Hospitals and healthcare facilities owe a duty to provide safe working environments under the Occupational Safety and Health Act (“OSHA”). OSHA also specifically requires that employers protect employees against recognized health and safety hazards. Where a hospital or healthcare facility determines its employees are reasonably likely to encounter the Ebola virus, OSHA regulations require that the employer develop a plan to protect its employees. News reports appear to indicate that the Dallas hospital that treated Duncan failed to implement an adequate safety plan, and failed to provide proper protective equipment or adequate training regarding Ebola to its employees.
Why are ‘failure to diagnose’ medical malpractice lawsuits filed?
Failure to diagnose a disease, misdiagnosis, and delayed diagnosis are common bases for medical malpractice lawsuits. These cases are normally filed when a doctor fails to identify and appropriately treat a medical condition. Healthcare providers may commit these diagnosis errors when an improper examination is performed on a patient, where there is a failure to recognize indications of a medical problem, where appropriate tests are not ordered, and where follow-up care is not provided. Currently, it is unknown whether Duncan was the victim of a healthcare provider’s diagnosis failure.

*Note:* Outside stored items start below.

-- ==== Sys2Proof/Machine/Boot.lean ====
section
/-! DEFINITION. Flash slots, start-up, recovery, field update and live activation (19; 01 R23; 11 R251; 12 R268; 22 R460-R461). -/

namespace Sys2Proof.Machine

/-! ## Slots (R418-R420) -/

/-- Bytes 207:0 of a header, the SEQ and the configuration digest taken as given (R418). -/
def headerBytes (x : SlotImage) (seq : Nat) (cfgDigest : List Byte) : List Byte :=
  let len (n : Nat) : List Byte := leBytes 16 n
  leBytes 4 x.magic.toNat ++ leBytes 4 seq ++ [BitVec.ofNat 8 x.svn] ++ List.replicate 7 0
    ++ len x.steward.length ++ len x.controllers.flatten.length ++ len x.cfgBytes.length
    ++ nth [] x.digests 0 ++ nth [] x.digests 1 ++ cfgDigest

/-- FWSIG verifies under the Wobusal firmware key, with SEQ and the configuration digest taken as zero. -/
def fwSigOk (x : SlotImage) : Bool :=
  Config.ecdsaVerify Config.firmwareKey (sha384 (headerBytes x 0 (List.replicate 48 0))) x.fwSig

/-- CFGSIG verifies over the configuration digest and SEQ under the owner key that the image carries, whose SHA-384 is
OWNERPUB and, once fused, the current fused owner (R419). -/
def State.cfgSigOk (s : State) (x : SlotImage) : Bool :=
  sha384 x.config.ownerKey == x.ownerPub
    && (match s.sec.owners.getLast? with | some o => o == x.ownerPub | none => true)
    && Config.ecdsaVerify x.config.ownerKey (sha384 (nth [] x.digests 2 ++ leBytes 4 x.seq.toNat)) x.cfgSig

/-- The coordinate table's line for the straps (R423, 14 R306). -/
def coordOf (c : CfgImage) (tray slot : Nat) : Option CoordRow :=
  c.coords.find? (fun r => r.tray == tray && r.slot == slot && decide (r.x < 8 ∧ r.y < 8 ∧ r.z < 12 ∧ r.w < 16))

/-- Partitions of a table hold nothing in common. -/
def tableApart : List PartSpec → Bool
  | [] => true
  | x :: r => r.all (fun y => specsApart x y && x.id != y.id) && tableApart r

/-- The checks of R423. -/
def cfgOk (c : CfgImage) (tray slot : Nat) : Bool :=
  (coordOf c tray slot).isSome
    && decide (c.cuts.length = 4) && c.cuts.all (fun k => decide (k.ws ≤ 56 ∧ k.ws + k.scr + k.sc ≤ 64))
    && decide (c.hbmIlv < 3)
    && (List.range 4).all (fun q => decide ((c.excluded.filter (fun e => e.1 == q)).length ≤ 4))
    && c.sideEth.all (fun e => (sidePorts.map (·.val)).contains e.1)
    && decide (c.members.length ≤ 12288)
    && c.parts.all (fun x => x.id != 0) && tableApart c.parts

/-- What the checks of the firmware find, before the straps are read. -/
def State.slotFirm (s : State) (f : FlashSlot) : Bool :=
  match f.img with
  | none => false
  | some x => !f.intent && !f.complete && x.magic == 0x4B52_5A31 && x.blocksOk && decide (s.boot.svn ≤ x.svn)
      && x.digests == [sha384 x.steward, sha384 x.controllers.flatten, sha384 x.cfgBytes] && fwSigOk x

/-- A valid slot (R420). -/
def State.slotValid (s : State) (f : FlashSlot) (tray slot : Nat) : Bool :=
  s.slotFirm f && (match f.img with | some x => s.cfgSigOk x && cfgOk x.config tray slot | none => false)

/-- STATE_A or STATE_B of BOOT_STAT (R430). -/
def State.slotBits (s : State) (f : FlashSlot) (tray slot : Nat) : Nat :=
  if f.intent ∧ f.complete then 3 else if f.intent then 2 else if s.slotValid f tray slot then 0 else 1

def State.onBoot (s : State) (f : Boot → Boot) : State := { s with boot := f s.boot }

/-- Reports both slots. -/
def State.noteSlots (s : State) (tray slot : Nat) : State :=
  s.onBoot (fun b => { b with
    stateA := s.slotBits b.flash[0] tray slot, stateB := s.slotBits b.flash[1] tray slot })

/-- The slot to boot among those that pass: the higher SEQ, and A when they are equal. -/
def chooseSlot (a b : Option SlotImage) : Option (Bool × SlotImage) :=
  match a, b with
  | some x, some y => if x.seq.toNat < y.seq.toNat then some (true, y) else some (false, x)
  | some x, none => some (false, x)
  | none, some y => some (true, y)
  | none, none => none

/-! ## The crown cut in force (11 R251) -/

def cutTotal (c : CutCfg) : Nat := c.ws + c.scr + c.sc

/-- The region that gives up its highest bank. -/
def shrinkCut (c : CutCfg) : CutCfg :=
  if 0 < c.sc then { c with sc := c.sc - 1 } else if 0 < c.scr then { c with scr := c.scr - 1 } else { c with ws := c.ws - 1 }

Other legal issues associated with Ebola include the disposal and handling of medical waste that may be contaminated with the virus. Medical waste, which can include gloves, clothing, and other items, may need to be incinerated after potentially coming in contact with Ebola. Many hospitals have incinerators on-site, but others may need to transport medical waste, which raises additional legal concerns.
Lawyers and legal scholars have indicated the Ebola outbreak may raise further issues, including:
- Ebola patient privacy protections under HIPAA
- Whether hospital patients are covered by the federal Emergency Medical Treatment and Active Labor Act, which requires some providers to stabilize patients who have an emergency medical condition before transferring them to another facility
- Obtaining consent to treat Ebola patients with an experimental drug
- A healthcare facility’s ability to require that patients undergo an Ebola test
- The ability of hospitals to forcibly quarantine unwilling Ebola patients
In light of the Ebola death in Dallas, Texas’ harsh tort reform law have also come under fire by critics who note that the laws have made it almost impossible for plaintiffs to sue Texas hospitals for medical errors committed while rendering emergency care in most circumstances. Section 74.151 of the Texas Civil Practice and Remedies Code was amended in 2003 to read, “A person who in good faith administers emergency care, including using an automated external defibrillator, is not liable in civil damages for an act performed during the emergency unless the act is wilfully or wantonly negligent.” In other words, in order for a plaintiff to recover for damages caused by a medical error, the plaintiff needs to show that hospital employees acted with wilful or wanton negligence in causing the injury. This is an exceedingly high burden to meet and makes it extremely challenging for medical malpractice plaintiffs to prevail in Texas.